*Aim of the exercise:* All lines between the one holding "s.pass.isOpen = false" and the end of the material below, both ends included, should be restated exactly.

== Listed entries ==

/-- The three forms of TWIN_CONTROL, each in a role that it moves. -/
theorem test_hyp_StandbyFollowsAndTakesOver_control :
    (let e := sq 0x12 [0]
     let s := atHead 0 e (twin fun t => { t with st := .primary, peerSt := 4 })
     headReady s 0 e = true ∧ e.opcode = 0x12 ∧ e.reservedOk 3 = true ∧ e.dw 2 = 0 ∧ s.twin.st = .primary ∧ s.twin.peerSt = 4 ∧ s.twin.wah = [] ∧
     s.pass.ending = false) ∧
    (let e := sq 0x12 [1]
     let s := atHead 0 e (twin id)
     headReady s 0 e = true ∧ e.dw 2 = 1 ∧ s.twin.st = .alone ∧ s.twin.lanesUp = true) ∧
    (let e := sq 0x12 [2]
     let s := atHead 0 e (twin fun t => { t with st := .primary, peerSt := 3 })
     headReady s 0 e = true ∧ e.dw 2 = 2 ∧ (e.dw 2).toNat < 4 ∧ s.twin.st = .primary ∧ s.twin.peerSt = 3 ∧ s.twin.wah = [] ∧
     s.host.rings.all (fun r => r.2.started.isEmpty) = true) := by
  decide +kernel

/-! ## The host rings (chapters 12 and 13) -/

def host (f : HostP → HostP) : State := let s := lit base; { s with host := f s.host, nowUs := 1000 }

theorem test_hyp_AdminRingStartsAndStops :
    (let s := host fun h => { h with adminSqLo := 0x1000, adminCqLo := 0x2000 }
     s.boot.ready = true ∧ s.host.fatal = false ∧ 10 ≤ (0x000A0001 : Word).toNat / 2 ^ 16 ∧ s.host.adminEn = false ∧ (s.ring 0).resetting = false ∧
     s.host.adminSqLo.toNat + 2 ^ 32 * s.host.adminSqHi.toNat ≠ 0 ∧ s.host.adminCqLo.toNat + 2 ^ 32 * s.host.adminCqHi.toNat ≠ 0 ∧
     s.clk.calDefaults = false ∧ s.host.unsol = []) ∧
    (let s := host id
     (0x00090001 : Word).toNat / 2 ^ 16 < 10 ∧ s.host.adminSqLo.toNat + 2 ^ 32 * s.host.adminSqHi.toNat = 0) ∧
    (let s := (host fun h => { h with adminEn := true }).setRing 0 ring0
     s.host.adminEn = true ∧ (s.ring 0).started = [] ∧ (s.ring 0).held = [] ∧
     (s.setTag 8 (some ⟨.desc 0 2 1, [], false, none⟩)).hbTag 8 = some ⟨.desc 0 2 1, [], false, none⟩) ∧
    (let s := (host fun h => { h with adminEn := true, linkUp := false }).setRing 0 { ring0 with held := [⟨none, 7, 0, 0, 0, 1, false⟩] }
     s.host.adminEn = true ∧ (s.ring 0).held ≠ [] ∧ canSend s = false) ∧
    (let s := (host fun h => { h with adminEn := true }).setRing 0 { ring0 with started := [⟨7, sq 1 [], none⟩] }
     s.host.adminEn = true ∧ (s.ring 0).started ≠ []) := by decide +kernel

/-- Ring 1023 with its indices as f leaves them, and no other. -/
def lastRing (f : Ring → Ring) : State := host fun h => { h with rings := [(1023, f ring0)] }

theorem test_hyp_DoorbellsFetchCommands :
    (let s := lastRing id
     let r := s.ring 1023
     s.boot.ready = true ∧ s.host.fatal = false ∧ 1023 < 1024 ∧ shadowing s = false ∧ r.st = .active ∧ r.resetting = false ∧ r.late = [] ∧ 15 < 2 ^ r.log2n ∧
     r.cqHead < 2 ^ r.log2n ∧ r.cqTail < 2 ^ r.log2n ∧ s.twin.wah = [] ∧
     (∀ v ∈ [3, 7], v < 2 ^ r.log2n ∧ (v + 16 - r.cqHead) % 16 ≤ (r.cqTail + 16 - r.cqHead) % 16)) ∧
    (let r := (lastRing fun r => { r with st := .stopped }).ring 1023
     r.st = .stopped ∧ r.resetting = false) ∧ ((host id).ring 1023).st = .absent ∧ (host id).twin.st = .alone ∧
    ({ host id with twin := { (host id).twin with st := .catchup } } : State).twin.st = .catchup ∧
    (let s := host fun h => { h with resyncLo := 0x10000 }
     descReads s = false ∧
     (1 : Word).getLsbD 0 = true ∧ s.host.resyncBusy = false ∧ resyncAddrOf s ≠ 0 ∧ canSend s = true) ∧
    (∀ h ∈ [0, 15], let s := lastRing fun r => { r with cqHead := 7, sqHead := h }
      let r := s.ring 1023
      s.host.rings = [(1023, r)] ∧ r.st = .active ∧ r.resetting = false ∧ r.cqTail < 2 ^ r.log2n ∧ r.acct = 0 ∧ r.fetched = [] ∧ r.started = [] ∧
      r.held = [] ∧ r.reruns = [] ∧ r.late = [] ∧ s.twin.st ≠ .conflict ∧
      r.cqHead = r.cqTail ∧ 1 ≤ r.log2n ∧ r.sqHead < 2 ^ r.log2n ∧ r.sqTail < 2 ^ r.log2n ∧ r.sqHead ≠ r.sqTail ∧ r.sqBase % 64 = 0 ∧
      64 ≤ s.host.mrrs ∧ s.twin.stoodDown = false ∧ s.fab.tags = [] ∧ canSend s = true) ∧
    (let s := (lastRing id).setTag 8 (some ⟨.desc 1023 2 1, [], false, none⟩)
     s.hbTag 8 = some ⟨.desc 1023 (s.ring 1023).sqHead 1, [], false, none⟩ ∧ s.fab.hbWait = [] ∧ (sq 0x60 []).ws.length = 16 ∧
     opcodeOk 1023 ((nthW (sq 0x60 []).ws 0).toNat % 256) = true) ∧
    (let m := fun b : Bool => host fun h => { h with
      msixEn := true, rings := [(1023, { ring0 with unsig := 1, vector := 63 })], msix := [(63, { mask := b })] }
     ((m false).ring 1023).unsig ≠ 0 ∧ ((m false).ring 1023).vector.toNat < 64 ∧ (m false).host.msixEn = true ∧ (m false).host.msixMask = false ∧
     (tget {} (m false).host.msix 63).mask = false ∧ (tget {} (m true).host.msix 63).mask = true) := by decide +kernel

/-- The command q of ring n is started and can end. -/
def canEnd (s : State) (n : Nat) (q : Started) : Bool :=
  decide ((s.ring n).started = [q]) && (s.ring n).fetched.isEmpty && !(s.ring n).resetting && !s.host.fatal && canSend s && (s.ring n).held.isEmpty &&
  (n == 0 || !shadowing s && !s.twin.stoodDown)

theorem canEnd_of {s : State} {n : Nat} {q : Started} (h : canEnd s n q = true) : CanEnd s n q := by
  simpa [canEnd, CanEnd, and_assoc] using h

def startedOn (n : Nat) (e : SqEnt) (s : State) : State := s.setRing n { ring0 with started := [⟨7, e, none⟩] }

theorem test_hyp_DoorbellsFetchCommands_timeout :
    let s := startedOn 1023 (sq 0x60 []) (host id)
    CanEnd s 1023 ⟨7, sq 0x60 [], none⟩ ∧ canSend (host fun h => { h with linkUp := false }) = false ∧ (∀ c, (s.ctx c).job = none) ∧
    s.pass.isOpen = false ∧ s.host.jobs = [] :=
  ⟨canEnd_of (by decide +kernel), by decide +kernel, fun _ => rfl, by decide +kernel⟩

def entry5 : EntryPt := ⟨0x100, 0x100, 0x200, 0x300, 0x400, 0x40, 0x10001000⟩

/-- JOB_RUN of an entry with n operands on any core. -/
def jobRun (entry n : Nat) : SqEnt := sq 0x60 [BitVec.ofNat 32 (0xFFFF + entry * 2 ^ 16), BitVec.ofNat 32 n]

/-- A halted context 4 of core 1 fits the job; the lower ones run. The island of core 1 has gated itself. -/
def jobHost (jobs : List (Nat × BitVec 16)) : State :=
  let s := host fun h => { h with entries := [(5, some entry5)], jobs := jobs }
  { s with
    ctxs := (List.range 4).map (fun c => (c, { st := .run })) ++ [(4, { acct := 0 })], cores := [(1, { storesValid := true })]
    clk := { s.clk with doms := (6, { state := .gated, stateReq := .run, autoGated := true }) :: s.clk.doms } }

theorem test_hyp_JobsRun :
    (∀ k ∈ [0, 10], let e := jobRun 5 k
      let s := atHead 1 e (jobHost [])
      headReady s 1 e = true ∧ e.opcode = 0x60 ∧ e.reservedOk 14 = true ∧ fld (e.dw 3) 31 4 = 0 ∧ fld (e.dw 3) 3 0 ≤ 10 ∧ fld (e.dw 2) 15 8 = 0xFF ∧
      fld (e.dw 2) 7 0 = 0xFF ∧ tget none s.host.entries (fld (e.dw 2) 31 16) = some entry5 ∧
      tget none s.host.entries (fld ((jobRun 6 k).dw 2) 31 16) = none) := by decide +kernel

===

*The completed task:*
    s.pass.isOpen = false ∧ s.host.jobs = [] :=
  ⟨canEnd_of (by decide +kernel), by decide +kernel, fun _ => rfl, by decide +kernel⟩

def entry5 : EntryPt := ⟨0x100, 0x100, 0x200, 0x300, 0x400, 0x40, 0x10001000⟩

/-- JOB_RUN of an entry with n operands on any core. -/
def jobRun (entry n : Nat) : SqEnt := sq 0x60 [BitVec.ofNat 32 (0xFFFF + entry * 2 ^ 16), BitVec.ofNat 32 n]

/-- A halted context 4 of core 1 fits the job; the lower ones run. The island of core 1 has gated itself. -/
def jobHost (jobs : List (Nat × BitVec 16)) : State :=
  let s := host fun h => { h with entries := [(5, some entry5)], jobs := jobs }
  { s with
    ctxs := (List.range 4).map (fun c => (c, { st := .run })) ++ [(4, { acct := 0 })], cores := [(1, { storesValid := true })]
    clk := { s.clk with doms := (6, { state := .gated, stateReq := .run, autoGated := true }) :: s.clk.doms } }

theorem test_hyp_JobsRun :
    (∀ k ∈ [0, 10], let e := jobRun 5 k
      let s := atHead 1 e (jobHost [])
      headReady s 1 e = true ∧ e.opcode = 0x60 ∧ e.reservedOk 14 = true ∧ fld (e.dw 3) 31 4 = 0 ∧ fld (e.dw 3) 3 0 ≤ 10 ∧ fld (e.dw 2) 15 8 = 0xFF ∧
      fld (e.dw 2) 7 0 = 0xFF ∧ tget none s.host.entries (fld (e.dw 2) 31 16) = some entry5 ∧
      tget none s.host.entries (fld ((jobRun 6 k).dw 2) 31 16) = none) := by decide +kernel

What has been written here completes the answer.